REQUIRED ACTION: Give the number of lines in the listing that contain the word "leafPhys", and nothing besides.

TASK INPUTS:
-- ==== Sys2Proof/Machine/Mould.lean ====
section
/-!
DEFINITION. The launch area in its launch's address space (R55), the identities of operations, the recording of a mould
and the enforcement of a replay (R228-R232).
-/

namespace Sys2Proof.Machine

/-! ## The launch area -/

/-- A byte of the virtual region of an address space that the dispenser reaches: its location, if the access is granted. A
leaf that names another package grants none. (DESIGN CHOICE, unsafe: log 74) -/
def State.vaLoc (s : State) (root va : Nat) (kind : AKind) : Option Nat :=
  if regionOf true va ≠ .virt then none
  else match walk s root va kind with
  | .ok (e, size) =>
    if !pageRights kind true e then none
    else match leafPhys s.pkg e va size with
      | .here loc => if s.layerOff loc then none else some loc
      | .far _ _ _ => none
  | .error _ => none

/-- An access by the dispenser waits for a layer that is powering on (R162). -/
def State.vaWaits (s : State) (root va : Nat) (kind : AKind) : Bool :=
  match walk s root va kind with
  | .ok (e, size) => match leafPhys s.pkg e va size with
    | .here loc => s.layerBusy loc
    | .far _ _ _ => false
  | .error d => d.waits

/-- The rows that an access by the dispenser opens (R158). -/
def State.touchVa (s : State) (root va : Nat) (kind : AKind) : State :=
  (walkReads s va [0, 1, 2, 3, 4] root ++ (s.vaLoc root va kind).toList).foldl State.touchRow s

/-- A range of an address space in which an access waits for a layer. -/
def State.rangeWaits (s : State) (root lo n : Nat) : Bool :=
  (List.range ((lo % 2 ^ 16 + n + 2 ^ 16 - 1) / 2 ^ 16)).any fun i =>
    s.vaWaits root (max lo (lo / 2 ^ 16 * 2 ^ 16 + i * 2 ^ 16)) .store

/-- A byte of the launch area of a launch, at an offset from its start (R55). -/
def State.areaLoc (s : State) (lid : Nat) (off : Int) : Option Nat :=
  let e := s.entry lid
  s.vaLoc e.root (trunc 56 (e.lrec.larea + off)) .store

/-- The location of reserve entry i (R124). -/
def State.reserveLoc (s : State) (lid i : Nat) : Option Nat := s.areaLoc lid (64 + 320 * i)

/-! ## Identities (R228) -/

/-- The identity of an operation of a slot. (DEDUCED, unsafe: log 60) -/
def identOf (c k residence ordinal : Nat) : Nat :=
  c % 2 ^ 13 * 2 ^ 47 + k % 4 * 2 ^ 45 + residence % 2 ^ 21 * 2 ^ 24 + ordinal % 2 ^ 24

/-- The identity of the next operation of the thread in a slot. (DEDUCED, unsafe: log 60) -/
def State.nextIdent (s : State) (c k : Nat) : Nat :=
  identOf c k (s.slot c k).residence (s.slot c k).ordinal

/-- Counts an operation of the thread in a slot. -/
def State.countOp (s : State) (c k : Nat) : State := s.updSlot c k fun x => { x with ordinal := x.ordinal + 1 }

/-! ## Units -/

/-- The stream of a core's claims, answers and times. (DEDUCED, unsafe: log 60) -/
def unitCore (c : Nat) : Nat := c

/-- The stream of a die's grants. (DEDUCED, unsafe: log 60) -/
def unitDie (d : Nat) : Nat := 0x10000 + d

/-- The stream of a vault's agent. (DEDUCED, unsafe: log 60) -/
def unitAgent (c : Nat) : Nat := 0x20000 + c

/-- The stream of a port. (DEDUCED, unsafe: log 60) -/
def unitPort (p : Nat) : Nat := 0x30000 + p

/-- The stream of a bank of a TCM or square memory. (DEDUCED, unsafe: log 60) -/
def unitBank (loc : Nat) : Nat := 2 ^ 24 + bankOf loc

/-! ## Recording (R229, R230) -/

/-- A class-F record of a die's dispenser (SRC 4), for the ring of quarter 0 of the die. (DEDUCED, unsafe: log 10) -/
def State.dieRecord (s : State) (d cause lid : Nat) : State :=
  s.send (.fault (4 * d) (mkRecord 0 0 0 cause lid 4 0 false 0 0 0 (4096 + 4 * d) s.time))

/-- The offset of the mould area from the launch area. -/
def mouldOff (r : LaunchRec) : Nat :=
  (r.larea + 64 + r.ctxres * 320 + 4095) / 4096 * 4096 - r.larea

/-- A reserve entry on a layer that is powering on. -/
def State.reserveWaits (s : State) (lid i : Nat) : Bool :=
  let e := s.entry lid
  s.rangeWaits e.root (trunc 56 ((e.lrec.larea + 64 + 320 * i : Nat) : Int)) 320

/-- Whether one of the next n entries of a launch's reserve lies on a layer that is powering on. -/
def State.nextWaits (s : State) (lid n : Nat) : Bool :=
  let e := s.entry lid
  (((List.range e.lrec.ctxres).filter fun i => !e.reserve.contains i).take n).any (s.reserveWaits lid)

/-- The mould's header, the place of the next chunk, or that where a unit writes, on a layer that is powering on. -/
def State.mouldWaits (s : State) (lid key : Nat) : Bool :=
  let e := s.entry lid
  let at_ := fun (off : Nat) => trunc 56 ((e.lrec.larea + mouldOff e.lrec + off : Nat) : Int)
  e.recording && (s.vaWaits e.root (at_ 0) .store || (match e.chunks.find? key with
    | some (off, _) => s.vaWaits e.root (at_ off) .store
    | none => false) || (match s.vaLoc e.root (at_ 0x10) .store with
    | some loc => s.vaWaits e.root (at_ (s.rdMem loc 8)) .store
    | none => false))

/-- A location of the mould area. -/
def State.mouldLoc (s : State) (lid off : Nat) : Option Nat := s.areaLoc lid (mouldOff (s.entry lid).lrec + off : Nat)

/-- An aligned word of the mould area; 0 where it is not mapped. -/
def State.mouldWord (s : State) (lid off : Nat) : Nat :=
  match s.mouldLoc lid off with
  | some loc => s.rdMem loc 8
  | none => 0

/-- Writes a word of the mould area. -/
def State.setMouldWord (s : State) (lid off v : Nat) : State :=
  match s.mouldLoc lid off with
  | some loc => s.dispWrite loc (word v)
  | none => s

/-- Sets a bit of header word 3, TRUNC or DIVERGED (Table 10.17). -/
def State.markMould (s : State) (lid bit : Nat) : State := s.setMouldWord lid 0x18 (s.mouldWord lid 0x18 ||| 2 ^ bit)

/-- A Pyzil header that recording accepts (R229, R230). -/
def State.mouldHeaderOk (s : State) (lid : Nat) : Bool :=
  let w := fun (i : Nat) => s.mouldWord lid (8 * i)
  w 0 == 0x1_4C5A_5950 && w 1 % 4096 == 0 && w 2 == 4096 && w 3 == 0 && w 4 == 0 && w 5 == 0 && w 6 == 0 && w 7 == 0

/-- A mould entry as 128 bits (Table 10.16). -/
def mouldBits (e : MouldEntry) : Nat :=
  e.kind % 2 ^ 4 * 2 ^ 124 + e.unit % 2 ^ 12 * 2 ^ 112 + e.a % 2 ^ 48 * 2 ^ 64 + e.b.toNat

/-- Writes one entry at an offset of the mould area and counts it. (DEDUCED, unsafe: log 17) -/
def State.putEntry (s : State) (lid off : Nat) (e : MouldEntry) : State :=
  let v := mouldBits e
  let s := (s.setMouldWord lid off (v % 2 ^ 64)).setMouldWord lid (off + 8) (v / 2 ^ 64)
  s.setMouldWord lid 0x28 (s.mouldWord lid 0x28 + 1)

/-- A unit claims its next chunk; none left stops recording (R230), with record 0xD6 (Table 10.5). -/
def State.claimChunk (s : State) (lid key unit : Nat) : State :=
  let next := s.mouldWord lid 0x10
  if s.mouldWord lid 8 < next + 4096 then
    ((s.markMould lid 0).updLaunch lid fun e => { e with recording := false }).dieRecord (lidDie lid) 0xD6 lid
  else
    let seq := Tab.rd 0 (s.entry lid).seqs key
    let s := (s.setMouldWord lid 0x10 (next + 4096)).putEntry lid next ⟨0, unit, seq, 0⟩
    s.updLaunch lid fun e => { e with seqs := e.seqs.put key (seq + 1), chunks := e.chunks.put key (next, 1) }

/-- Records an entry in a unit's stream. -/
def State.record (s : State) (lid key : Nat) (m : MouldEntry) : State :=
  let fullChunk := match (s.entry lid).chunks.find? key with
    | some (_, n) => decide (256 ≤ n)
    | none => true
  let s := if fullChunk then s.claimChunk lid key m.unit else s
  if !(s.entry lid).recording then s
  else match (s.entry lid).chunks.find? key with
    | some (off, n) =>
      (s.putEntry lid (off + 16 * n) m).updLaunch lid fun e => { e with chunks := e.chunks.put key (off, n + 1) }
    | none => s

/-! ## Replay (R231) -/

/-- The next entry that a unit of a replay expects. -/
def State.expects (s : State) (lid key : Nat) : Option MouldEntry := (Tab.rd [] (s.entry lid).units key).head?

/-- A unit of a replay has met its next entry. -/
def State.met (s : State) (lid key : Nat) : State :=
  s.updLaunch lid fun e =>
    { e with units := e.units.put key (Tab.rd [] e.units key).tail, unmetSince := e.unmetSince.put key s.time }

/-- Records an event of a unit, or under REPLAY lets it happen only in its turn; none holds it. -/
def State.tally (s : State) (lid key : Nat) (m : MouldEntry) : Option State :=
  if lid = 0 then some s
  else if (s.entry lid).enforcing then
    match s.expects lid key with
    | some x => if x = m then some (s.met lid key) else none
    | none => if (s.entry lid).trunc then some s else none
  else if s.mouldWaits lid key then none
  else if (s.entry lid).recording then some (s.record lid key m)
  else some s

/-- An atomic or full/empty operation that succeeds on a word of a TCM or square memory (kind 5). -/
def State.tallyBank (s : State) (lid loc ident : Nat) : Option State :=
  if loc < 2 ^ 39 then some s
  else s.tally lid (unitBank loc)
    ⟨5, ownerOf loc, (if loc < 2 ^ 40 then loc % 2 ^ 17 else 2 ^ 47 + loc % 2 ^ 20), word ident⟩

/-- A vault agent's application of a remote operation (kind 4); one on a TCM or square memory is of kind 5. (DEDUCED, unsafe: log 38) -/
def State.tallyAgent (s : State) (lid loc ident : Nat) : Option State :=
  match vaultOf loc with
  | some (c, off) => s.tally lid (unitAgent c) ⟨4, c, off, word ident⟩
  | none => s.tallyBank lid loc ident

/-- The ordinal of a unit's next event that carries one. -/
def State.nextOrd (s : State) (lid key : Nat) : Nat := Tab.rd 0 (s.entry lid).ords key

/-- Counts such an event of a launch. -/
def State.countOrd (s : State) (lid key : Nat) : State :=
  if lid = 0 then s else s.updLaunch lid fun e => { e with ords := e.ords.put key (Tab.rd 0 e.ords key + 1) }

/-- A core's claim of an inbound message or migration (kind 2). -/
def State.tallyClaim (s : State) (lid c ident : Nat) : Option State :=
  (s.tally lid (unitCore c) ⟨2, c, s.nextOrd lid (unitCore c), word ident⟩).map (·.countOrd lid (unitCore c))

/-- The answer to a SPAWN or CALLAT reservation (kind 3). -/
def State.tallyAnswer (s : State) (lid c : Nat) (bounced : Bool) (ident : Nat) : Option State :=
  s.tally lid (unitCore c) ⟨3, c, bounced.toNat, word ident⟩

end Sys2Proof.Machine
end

YOUR RESPONSE: 2